▶ **How to complete this task**:
Take the records below and retype them line by line, from the first line through the one containing "State) (h : ¬"; stop there.

▶ **Stored items**:

· · · · ·

-- ==== Sys2Proof/Laws/HostOps.lean ====
section
/-! SUPPORT. What feeding does to State, that every instruction completes, and what a step can do. -/

namespace Sys2Proof.Machine

open Sys2Proof.Safety

/-- A chunk that MAX_FEED admits is appended and reassembled; nothing but BUF and OUT changes. -/
theorem feedChunk_accepted {chunk : List Byte} {s : State} (h : chunk.length ≤ s.maxFeed) :
    feedChunk chunk s =
      { s with buf := (reassemble (s.buf ++ chunk)).1, out := s.out ++ (reassemble (s.buf ++ chunk)).2 } := by
  simp [feedChunk, chunkTooLong, Nat.not_lt.2 h, append, State.setBuf, State.emit]

/-- A longer chunk sets REFUSED, and nothing else changes (R47). -/
theorem feedChunk_refused {chunk : List Byte} {s : State} (h : s.maxFeed < chunk.length) :
    feedChunk chunk s = { s with refused := true } := by
  simp [feedChunk, chunkTooLong, h, State.refuse]

/-- An accepted FEED, by the rules' relation. -/
theorem feedChunk_of_reassembles {chunk : List Byte} {s : State} {events : List Event} {buf' : List Byte}
    (h : chunk.length ≤ s.maxFeed) (hr : Reassembles (s.buf ++ chunk) events buf') :
    feedChunk chunk s = { s with buf := buf', out := s.out ++ events } := by
  rw [feedChunk_accepted h, reassemble_iff.2 hr]

theorem feedFrame_wf {m : Message} (s : State) (h : m.Wf) : feedFrame m s = feedChunk (encodeMessage m) s := by
  simp only [feedFrame, frameChunk?, if_pos h]

theorem feedFrame_not_wf {m : Message} (s : State) (h : ¬ m.Wf) : feedFrame m s = { s with refused := true } := by
  simp only [feedFrame, frameChunk?, if_neg h, State.refuse]

/-- A frame instruction feeds the frame of the message it carries. -/
theorem exec_frame {i : Instr} {m : Message} (s : State) (h : i.message? = some m) :
    exec i s = .next (feedFrame m s) := by
  cases i <;> simp [Instr.message?] at h <;> subst h <;> rfl

@[simp] theorem feedChunk_maxFeed (chunk : List Byte) (s : State) : (feedChunk chunk s).maxFeed = s.maxFeed := by
  simp only [feedChunk]; split <;> simp

@[simp] theorem feedChunk_hostPort (chunk : List Byte) (s : State) :
    (feedChunk chunk s).hostPort = s.hostPort := by
  simp only [feedChunk]; split <;> simp

/-- Everything an instruction can do to State: nothing, empty BUF, set REFUSED, or feed a chunk. -/
theorem exec_cases (i : Instr) (s : State) :
    exec i s = .next s ∨ exec i s = .next (s.setBuf []) ∨ exec i s = .next s.refuse ∨
      ∃ chunk, exec i s = .next (feedChunk chunk s) := by
  have frame (m : Message) : feedFrame m s = s.refuse ∨ ∃ chunk, feedFrame m s = feedChunk chunk s := by
    by_cases h : m.Wf
    · exact .inr ⟨_, feedFrame_wf s h⟩
    · exact .inl (feedFrame_not_wf s h)
  have lift {m : Message} (h : exec i s = .next (feedFrame m s)) :
      exec i s = .next s.refuse ∨ ∃ chunk, exec i s = .next (feedChunk chunk s) := by
    rcases frame m with hf | ⟨chunk, hf⟩
    · exact .inl (hf ▸ h)
    · exact .inr ⟨chunk, hf ▸ h⟩
  cases i with
  | nop => exact .inl rfl
  | feed chunk => exact .inr (.inr (.inr ⟨chunk, rfl⟩))
  | reset => exact .inr (.inl rfl)
  | reservedHostOp op => exact .inr (.inr (.inl rfl))
  | framePublish _ _ _ _ => exact .inr (.inr (lift (exec_frame s rfl)))
  | frameSubscribe _ _ _ _ => exact .inr (.inr (lift (exec_frame s rfl)))
  | frameAck _ _ _ _ => exact .inr (.inr (lift (exec_frame s rfl)))
  | framePing _ _ _ _ => exact .inr (.inr (lift (exec_frame s rfl)))
  | framePong _ _ _ _ => exact .inr (.inr (lift (exec_frame s rfl)))
  | frameUnnamedType _ _ _ _ _ => exact .inr (.inr (lift (exec_frame s rfl)))

/-- Every instruction completes. -/
theorem exec_next (i : Instr) (s : State) : ∃ t, exec i s = .next t := by
  rcases exec_cases i s with h | h | h | ⟨_, h⟩ <;> exact ⟨_, h⟩

theorem performAll_nil (s : State) :
    performAll [] s = if s.refused then .refused .afterRefusedOperation else .next s := rfl

/-- A run from a state that holds a refused operation does nothing (R92). -/
theorem performAll_refused (is : List Instr) {s : State} (h : s.refused = true) :
    performAll is s = .refused .afterRefusedOperation := by
  cases is <;> simp [performAll, h]

/-- A run's first operation, where nothing was refused before it. -/
theorem performAll_cons (is : List Instr) {i : Instr} {s t : State} (h : s.refused = false) (he : exec i s = .next t) :
    performAll (i :: is) s = performAll is t := by
  simp [performAll, h, he]

/-- The decoder of the host port rejects in two ways only. -/
theorem decodeHostOp_cases (s : List Byte) :
    decodeHostOp s = .reject .noOperation ∨ decodeHostOp s = .reject .truncatedFeed ∨
      ∃ i rest, decodeHostOp s = .instr i rest := by
  rcases s with _ | ⟨op, rest⟩
  · exact .inl rfl
  · simp only [decodeHostOp]
    split
    · exact .inr (.inr ⟨_, _, rfl⟩)
    split
    · rcases rest with _ | ⟨hi, _ | ⟨lo, data⟩⟩
      · exact .inr (.inl rfl)
      · exact .inr (.inl rfl)
      simp only [decodeFeed]
      split
      · exact .inr (.inl rfl)
      · exact .inr (.inr ⟨_, _, rfl⟩)
    split
    · exact .inr (.inr ⟨_, _, rfl⟩)
    · exact .inr (.inr ⟨_, _, rfl⟩)

/-- Everything a step can do: stop after a refused operation, stay idle, refuse a truncated FEED, or run the operation. -/
theorem step_cases (s : State) :
    (s.refused = true ∧ step s = .refused .afterRefusedOperation) ∨
    (s.refused = false ∧
      ((decodeHostOp s.hostPort = .reject .noOperation ∧ step s = .next s) ∨
       (decodeHostOp s.hostPort = .reject .truncatedFeed ∧ step s = .next (s.setPort []).refuse) ∨
       ∃ i rest, decodeHostOp s.hostPort = .instr i rest ∧ step s = exec i (s.setPort rest))) := by
  cases hr : s.refused
  · refine .inr ⟨rfl, ?_⟩
    rcases decodeHostOp_cases s.hostPort with h | h | ⟨i, rest, h⟩
    · exact .inl ⟨h, by simp [step, performNext, hr, h]⟩
    · exact .inr (.inl ⟨h, by simp [step, performNext, hr, h]⟩)
    · exact .inr (.inr ⟨i, rest, h, by simp [step, performNext, hr, h]⟩)
  · exact .inl ⟨rfl, by simp [step, performNext, hr]⟩

end Sys2Proof.Machine
end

· · · · ·

▶ **Reply to the task**:
-- ==== Sys2Proof/Laws/HostOps.lean ====
section
/-! SUPPORT. What feeding does to State, that every instruction completes, and what a step can do. -/

namespace Sys2Proof.Machine

open Sys2Proof.Safety

/-- A chunk that MAX_FEED admits is appended and reassembled; nothing but BUF and OUT changes. -/
theorem feedChunk_accepted {chunk : List Byte} {s : State} (h : chunk.length ≤ s.maxFeed) :
    feedChunk chunk s =
      { s with buf := (reassemble (s.buf ++ chunk)).1, out := s.out ++ (reassemble (s.buf ++ chunk)).2 } := by
  simp [feedChunk, chunkTooLong, Nat.not_lt.2 h, append, State.setBuf, State.emit]

/-- A longer chunk sets REFUSED, and nothing else changes (R47). -/
theorem feedChunk_refused {chunk : List Byte} {s : State} (h : s.maxFeed < chunk.length) :
    feedChunk chunk s = { s with refused := true } := by
  simp [feedChunk, chunkTooLong, h, State.refuse]

/-- An accepted FEED, by the rules' relation. -/
theorem feedChunk_of_reassembles {chunk : List Byte} {s : State} {events : List Event} {buf' : List Byte}
    (h : chunk.length ≤ s.maxFeed) (hr : Reassembles (s.buf ++ chunk) events buf') :
    feedChunk chunk s = { s with buf := buf', out := s.out ++ events } := by
  rw [feedChunk_accepted h, reassemble_iff.2 hr]

theorem feedFrame_wf {m : Message} (s : State) (h : m.Wf) : feedFrame m s = feedChunk (encodeMessage m) s := by
  simp only [feedFrame, frameChunk?, if_pos h]

theorem feedFrame_not_wf {m : Message} (s : State) (h : ¬ m.Wf) : feedFrame m s = { s with refused := true } := by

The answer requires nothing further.